Gathering material for a memoir: “A Cat’s-Eye View of These Mean Streets”

Dear Loyal Readers,

I believe that it has now been roughly two months since I regularly posted anything to this blog, and while that is outrageous, I had my reasons, namely that first, I was completing crochet projects for Christmas, and then that (regrettably but unavoidably) I picked up a nasty laryngitis-sore throat bug during the holidays themselves, and was busy trying not to be too miserable, so as not to ruin my own and others’ good time.  But by way of apology, I would like to offer you my first ever guest post, done by an aspiring author who is handicapped by the absence of opposable thumbs, and digits on her little mitts long enough to type with.  She is my new roommate, Lucie-Minou, and we not only share living space now, but also share the same last name; that is, if I can ever effect change of her opinion that she adopted me, whereas I think I adopted her.  For now, she will only consent to be called “Lucie-Minou,” which is a Frenchified name given her because when I heard her say “Miaow,” and not “Meow,” I knew that she would prefer it.  Since I am only her amanuensis for this post, however, let me cease typing my own greetings, and give you the direct words (as far as I can claim to understand by inference and occasional miaows and lots of purrs and pats with a paw) of the aspiring author who has been staring out windows to gain perspective, and gathering materials for a memoir of her life up to now.  I suspect that her efforts will also owe something to fiction, due to the number of times she’s knocked down the same books from the lower shelves until they lie by her food bowl, apparently for reading with her meals.  So far, her interests seem to lie with Jane Smiley’s Ordinary Love and Good Will, Barbara Howes’s edition of The Eye of the Heart:  Short Stories from Latin America, a pocket anthology of Robert Frost’s Poems (edited by Louis Untermeyer), e.e.cummings’s Erotic Poems, Loomis’s and Willard’s Medieval English Verse and Prose, and Gabriel Garcia Marquez’s Collected Novellas.   Here, then is Lucie-Minou:

“Bonjour, mes amis!  There, we’ve now settled the question of whether I know any French for real and true.  I have to say that I pride myself on being able to be a sort of universally acceptable speaker, and frankly Shadowoperator is being a bit pretentious in assuming that my miaows are perfect enough to suit the French, certainly at least the Parisians, who themselves are very particular about their language.  Furthermore, as we are learning by our reading of a book loaned us by a friend who also is allowed to share space with a cat (Patricia Barey’s and Therese Burson’s Julia’s Cats:  Julia Child’s Life in the Company of Cats), “Minou” is a masculine cat name, not usually used for a female cat.  Still, I find it acceptable because I am in some ways an old-fashioned girl, and don’t mind bearing my father’s or my erstwhile husband’s last name, whichever of them gave it me (philandering husbands are a sore subject with me, however, best left out of the memoirs).
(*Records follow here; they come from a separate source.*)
-- ==== Sys2Proof/Machine/PortRequests.lean ====
section
/-! DEFINITION. The requests the Port Interface owns: indicators, notices, masks and NULL (R178, R182 to R184). -/

namespace Sys2Proof.Machine

/-! ### Indicators -/

/-- Each indicator whose enable bit is set takes its value bit (R184). -/
def indicatorsAfter (now enable value : BitVec 4) : BitVec 4 := (now &&& ~~~enable) ||| (value &&& enable)

/-- The four indicators as one mask byte of a reply, bit 0 DISPATCH to bit 3 ADVISORY, the order of R184's masks (log entry 11,
DEDUCED). -/
def indicatorByte (x : BitVec 4) : Byte := x.setWidth 8

/-- SET_INDICATORS (R184): bits 4 to 7 of each mask are not read. -/
def setIndicatorsOwner (enable value : Byte) : Owner := fun s =>
  let x := indicatorsAfter s.indicators (enable.setWidth 4) (value.setWidth 4)
  let s1 := { s with indicators := x }
  done (if x = s.indicators then s1 else s1.notify .console .indicator) [indicatorByte x]

/-- READ_INDICATORS (R184). -/
def readIndicatorsOwner : Owner := fun s => done s [indicatorByte s.indicators]

/-! ### Notices and masks -/

/-- ACK_NOTICES (R183): the set before and after. -/
def ackNoticesOwner (p : PortId) (mask : Word) : Owner := fun s =>
  let x := s.port p
  done (s.putPort p { x with notices := x.notices &&& ~~~mask }) (be4 x.notices.toNat ++ be4 (x.notices &&& ~~~mask).toNat)

/-- SET_NOTICE_MASK (R182): bits for kinds not delivered to the port, and bits above 17, are stored clear. -/
def setNoticeMaskOwner (p : PortId) (mask : Word) : Owner := fun s =>
  done (s.putPort p { s.port p with enable := mask &&& deliveredMask p }) (be4 (mask &&& deliveredMask p).toNat)

/-- SET_STAGE_MASK (R182): bit 7 is not read. -/
def setStageMaskOwner (p : PortId) (mask : Byte) : Owner := fun s =>
  done (s.putPort p { s.port p with stageMask := mask.setWidth 7 }) [(mask.setWidth 7).setWidth 8]

/-! ### The commands -/

/-- SET_INDICATORS (R184). -/
def execSetIndicators (p : PortId) (tag enable value : Byte) (s : State) : Host.Outcome State Fault Refusal :=
  request p .setIndicators tag (setIndicatorsOwner enable value) s

/-- READ_INDICATORS (R184). -/
def execReadIndicators (p : PortId) (tag : Byte) (s : State) : Host.Outcome State Fault Refusal :=
  request p .readIndicators tag readIndicatorsOwner s

/-- ACK_NOTICES (R183). -/
def execAckNotices (p : PortId) (tag : Byte) (mask : Word) (s : State) : Host.Outcome State Fault Refusal :=
  request p .ackNotices tag (ackNoticesOwner p mask) s

/-- SET_NOTICE_MASK (R182). -/
def execSetNoticeMask (p : PortId) (tag : Byte) (mask : Word) (s : State) : Host.Outcome State Fault Refusal :=
  request p .setNoticeMask tag (setNoticeMaskOwner p mask) s

/-- SET_STAGE_MASK (R182). -/
def execSetStageMask (p : PortId) (tag : Byte) (mask : Byte) (s : State) : Host.Outcome State Fault Refusal :=
  request p .setStageMask tag (setStageMaskOwner p mask) s

/-- NULL (R178). -/
def execNull (p : PortId) (tag : Byte) (s : State) : Host.Outcome State Fault Refusal := .next (admitNull p tag s)

end Sys2Proof.Machine
end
But on to my working life.  Right now, I am putting together materials in my head for a memoir, called tentatively A Cat’s-Eye View of These Mean Streets, about my early life (which to this point remains shrouded in mystery, except that I have a birthdate of 7/2/14), and then my woeful sojourn on the streets of a small Vermont town, belly swollen with young after being put out by my faithless human friends for something which was not, after all, my fault.  I was, however, lucky soon to find other human friends, who though they couldn’t keep me were able to bring me to a shelter, where I introduced myself to Shadowoperator and her nephew Charles when they came in requesting a cat.  Well, I may be a bit shy, but after all, I too am a literary cat, though at that point one with few options other than to present myself, and if a cat was wanted, I felt I could certainly fit the bill.  To paraphrase Shakespeare, “If you stroke me, do I not purr?”  Unhappily (though I don’t mean to go into this extensively in my memoir, my perspective basically being a bowl-half-full one), I lost my kittens because they were stillborn.  I will touch on that lightly in my memoir, as it was a definitive moment in my life, but not a permanently damaging one.  I am quite happy right now to be where I am doing what I am doing, and I think my memoir, which will handle both past and present, with a hopeful note of future doings, will reflect that.  Basically, though not wanting to give too much away, I plan to filter my own early days and days on the street through the more comfortable perspective of my present-day life, spent safely inside a condo without access to the street, watching from a window high above the goings-on of other beings not so lucky.  There are moments, yes, when I approach the condo door and sniff at it, detecting unusual smells and sounds, and then I feel my curiosity rising.  But when Shadowoperator hears me miaow at her to open the door and very solemnly says that prohibitive and final word “No,” I am content to let her go out without me.  For now, anyway.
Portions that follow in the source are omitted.